### Aim of the task
Extract precisely the lines of the entries below, from the first line through the line containing "s.fab.seamCfg.find? (fun w".

Dataset records START

/-- The tile in whose frames the driver of a signal stands. -/
def State.homeOf (s : State) (w : Wire) : Nat :=
  match w with
  | .src t _ _ => t
  | .dest t _ _ => t
  | .carry t _ _ => t
  | .xin t _ _ => t
  | .seg t _ _ _ _ => t
  | .line t _ _ _ _ => t
  | .pin t _ _ _ => t
  | .out t _ _ _ => t
  | .io k => (tget IoCfg.blank s.fab.io k).tile
  | .ioOut k => (tget IoCfg.blank s.fab.io k).tile
  | .ioEn k => (tget IoCfg.blank s.fab.io k).tile

/-- What drives a signal of the routing, where the frames connect it. -/
def State.driver (s : State) (w : Wire) : Option Wire :=
  ((s.tcfg (s.homeOf w)).nets.find? (fun x => x.1 = w && joins w x.2)).map (·.2)

/-- The source of a local crossbar's destination (R120). -/
def State.xbarSrc (s : State) (t c n : Nat) : Option Nat :=
  let v := tget 0 (s.tcfg t).xbar (c * 163 + n)
  if v = 0 ∨ 96 < v then none else some (v - 1)

/-! ### Clamps (R286) -/

/-! ### Seam wires (R123–R126) -/

/-- A seam wire delivers a fabric signal: no wire reserved for slack, which the image's declaration alone reserves, and no group in network role
(R123, R124). Key: fabric bundle key * 64 + wire. -/
def State.seamWireOn (s : State) (k : Nat) : Bool := !(s.seams.declared && decide (k % 8 = 7)) && !s.flexKey (k / 64)

/-- The seam wire that carries a line on from tile t, at a die edge: the wire of the crossing whose setting sends at t's die and receives at the other
(R122–R124). -/
def State.seamWireFor (s : State) (line : Nat × Nat × Nat × Nat) (t t' : Nat) : Option SeamWire :=
  let lo := decide (t / 256 < t' / 256)
  s.fab.seamCfg.find? (fun w => w.line = line &&
    (let (a, b, p) := seamEnds (w.key / 65536)
     (if lo then t / 256 = a && t' / 256 = b else t' / 256 = a && t / 256 = b) &&
       decide (w.key / 4096 % 16 = if p = 0 then t / 16 % 16 else t % 16)))

/-- Both ends of a seam wire agree on the direction from tile t to tile t'. -/
def SeamWire.agrees (w : SeamWire) (t t' : Nat) : Bool := if t < t' then w.dirLo = 1 && w.dirHi = 2 else w.dirHi = 1 && w.dirLo = 2

/-! ### Crossing primitives (R135–R137) -/

def State.xing (s : State) (k : Nat) : Crossing := tget Crossing.init s.fab.xings k
def State.setXing (s : State) (k : Nat) (x : Crossing) : State := { s with fab.xings := tput Crossing.init s.fab.xings k x }
def State.xcfg (s : State) (k : Nat) : Option XCfg := (s.fab.xcfg.find? (fun e => e.1 = k)).map (·.2)

/-- READY: the acknowledgement of the last request has passed the source's stages (R137). -/
def Crossing.ready (x : Crossing) (n : Nat) : Bool := x.ack.getD n false = x.tog

/-- The value of XSYNC or XGRAY at the destination: the oldest of n + 1 stages. -/
def Crossing.level (x : Crossing) (n : Nat) : Nat := x.pipe.getD n 0

/-- Output j of a crossing at its destination: the level, the pulse or VALID, then the word; undefined values while a changed input breaks R136. -/
def xOut (c : XCfg) (x : Crossing) (j : Nat) (free : Bool) : Bool :=
  if 0 < x.broken then free
  else match c.kind with
    | .xsync => bitAt (x.level c.n) 0
    | .xgray => bitAt (x.level c.n) j
    | .xpulse => x.out
    | .xword => if j = 0 then x.out else bitAt x.dword (j - 1)

/-- The output of a flip-flop, or of the crossing primitive that occupies it (R135). -/
def State.qOut (s : State) (t key : Nat) (free : Bool) : Bool :=
  match s.fab.xcfg.find? (fun e => (e.2.srcT = t && e.2.srcFfs.contains key) || (e.2.dstT = t && e.2.dstFfs.contains key)) with
  | none => s.ff t key
  | some (k, c) =>
    if c.dstT = t ∧ c.dstFfs.contains key then xOut c (s.xing k) (c.dstFfs.idxOf key) free
    else if c.srcFfs.idxOf key = 0 then (s.xing k).ready c.n else (s.xing k).overrun

/-! ### The hard units' outputs -/

/-- A word of the 512 × 72 mode from the halves on port A's and on port B's side, and port B's own word otherwise (R143, R147). -/
def BlkCfg.word (c : BlkCfg) (a b : Nat) : Nat := if c.wide then b % 2 ^ 36 + a % 2 ^ 36 * 2 ^ 36 else b

/-- The bits of RDATA that a port uses; the others read as 0 (R141, R149). -/
def BlkCfg.width (c : BlkCfg) (portB : Bool) : Nat := if c.wide then (if c.ecc then 64 else 72) else if portB then c.widthB else c.widthA

/-- RDATA and the flags of a block memory's port: the output register and what goes with its read when it is on, else the latch; in 512 × 72 mode port
B's RDATA carries the low half of the word and port A's the high half (R139, R141, R147, R149). -/
def State.blkOut (s : State) (t b : Nat) (portB : Bool) (f : Sig) (i : Nat) : Bool :=
  let c := tget BlkCfg.blank (s.tcfg t).blks b
  let m := tget BlkMem.init s.fab.blks (t * 24 + b)
  let word := if c.wide || portB then (if c.oregB then m.oregB else m.latchB) else (if c.oregA then m.oregA else m.latchA)
  let k := if c.wide && !portB then 36 + i else i
  match f with
  | .rdata => decide (i < 36) && decide (k < c.width portB) && bitAt word k
  | .errCorr => portB && (if c.oregB then m.regCorr else m.errCorr)
  | .errUncorr => portB && (if c.oregB then m.regUncorr else m.errUncorr)
  | .poison => if portB then (if c.oregB then m.regPoisonB else m.poisonB) else if c.oregA then m.regPoisonA else m.poisonA
  | _ => false

/-- The outputs of a packet queue's fabric ports (R196, R201, R202, R204). -/
def State.queueOut (s : State) (t n : Nat) (f : Sig) (i : Nat) : Bool :=
  let q := s.pq (4 * t + n)
  match f with
  | .pready => decide (0 < q.space)
  | .cdata => bitAt q.last.data i
  | .clast => q.last.last
  | .cpoison => q.last.p0 || q.last.p1
  | .cunder => q.cunder
  | .cavail => !q.vis.isEmpty
  | .cnotice => q.notice
  | .ccount => bitAt q.ccount i
  | _ => false

/-- Bit i of a list of bytes. -/
def byteBit (l : List Byte) (i : Nat) : Bool := bitAt (l.getD (i / 8) 0#8).toNat (i % 8)

/-- The interface can take a request of the fabric: the fabric holds fewer tags, or responses that wait on RSI in their space, than ENGINE_TAGS leaves it
(R167, R178). -/
def State.rqoRoom (s : State) (t : Nat) : Bool :=
  decide (((s.outsOf t 0).filter (fun o => match o.who with | .fabric _ => true | _ => false)).length + (s.ni t).rsi.length +
    s.getF F.niCtl_engineTags t 0 < 64) && !s.niFull t

/-- The outputs of a tile's hard units but the multiplier slices: block memories, queues, the engine's Y port (R264), the interface's RSI and TQI
(R167), receive ports and event counters (R210, R211). -/
def State.hardOut (s : State) (t : Nat) (u : Slot) (f : Sig) (i : Nat) : Bool :=
  match u with
  | .blkA b => s.blkOut t b false f i
  | .blkB b => s.blkOut t b true f i
  | .mul _ => false
  | .queue n => s.queueOut t n f i
  | .engine =>
    let e := s.engine t
    (match f with
     | .yready => decide (e.yq.length + e.yout.length < 4)
     | .yrvalid => e.ynow.isSome
     | .ydout => bitAt (e.ynow.getD (0, false)).1 i
     | .ypoison => (e.ynow.getD (0, false)).2
     | _ => false)
  | .ni =>
    let r := (s.ni t).rsi.head?.getD (0, 0, [], false)
    let q := (s.ni t).tqi.find? (fun q => !q.taken)
    (match f with
     | .rqoReady => s.rqoRoom t
     | .tsoReady => true
     | .rsiValid => !(s.ni t).rsi.isEmpty
     | .tqiValid => q.isSome
     | .tqiOp => bitAt ((q.map (·.req.op.code)).getD 0) i
     | .rsiRid => bitAt r.1 i
     | .rsiSvc => bitAt r.2.1 i
     | .rsiData => decide (i < 256) && byteBit r.2.2.1 i
     | .rsiPoison => r.2.2.2
     | .tqiTid => bitAt ((q.map (·.tid)).getD 0) i
     | .tqiOff => bitAt ((q.map (fun x => x.req.addr % 2 ^ 24)).getD 0) i
     | .tqiSize => bitAt ((q.map (·.req.size)).getD 0) i
     | .tqiTenant => bitAt ((q.map (·.req.tenant)).getD 0) i
     | .tqiMclass => bitAt ((q.map (·.req.mclass)).getD 0) i
     | .tqiData => decide (i < 256) && byteBit ((q.map (fun x => x.req.data.drop (32 * x.beats))).getD []) i
     | _ => false)
  | .events =>
    (match f with
     | .recv => tget false s.evs.high (8 * t + i)
     | .evcnt => bitAt ((tget [] s.evs.evpipe (4 * t + i / 32)).getD 3 0) (i % 32)
     | _ => false)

Dataset records END

### Written reply
/-- The tile in whose frames the driver of a signal stands. -/
def State.homeOf (s : State) (w : Wire) : Nat :=
  match w with
  | .src t _ _ => t
  | .dest t _ _ => t
  | .carry t _ _ => t
  | .xin t _ _ => t
  | .seg t _ _ _ _ => t
  | .line t _ _ _ _ => t
  | .pin t _ _ _ => t
  | .out t _ _ _ => t
  | .io k => (tget IoCfg.blank s.fab.io k).tile
  | .ioOut k => (tget IoCfg.blank s.fab.io k).tile
  | .ioEn k => (tget IoCfg.blank s.fab.io k).tile

/-- What drives a signal of the routing, where the frames connect it. -/
def State.driver (s : State) (w : Wire) : Option Wire :=
  ((s.tcfg (s.homeOf w)).nets.find? (fun x => x.1 = w && joins w x.2)).map (·.2)

/-- The source of a local crossbar's destination (R120). -/
def State.xbarSrc (s : State) (t c n : Nat) : Option Nat :=
  let v := tget 0 (s.tcfg t).xbar (c * 163 + n)
  if v = 0 ∨ 96 < v then none else some (v - 1)

/-! ### Clamps (R286) -/

/-! ### Seam wires (R123–R126) -/

/-- A seam wire delivers a fabric signal: no wire reserved for slack, which the image's declaration alone reserves, and no group in network role
(R123, R124). Key: fabric bundle key * 64 + wire. -/
def State.seamWireOn (s : State) (k : Nat) : Bool := !(s.seams.declared && decide (k % 8 = 7)) && !s.flexKey (k / 64)

/-- The seam wire that carries a line on from tile t, at a die edge: the wire of the crossing whose setting sends at t's die and receives at the other
(R122–R124). -/
def State.seamWireFor (s : State) (line : Nat × Nat × Nat × Nat) (t t' : Nat) : Option SeamWire :=
  let lo := decide (t / 256 < t' / 256)
  s.fab.seamCfg.find? (fun w => w.line = line &&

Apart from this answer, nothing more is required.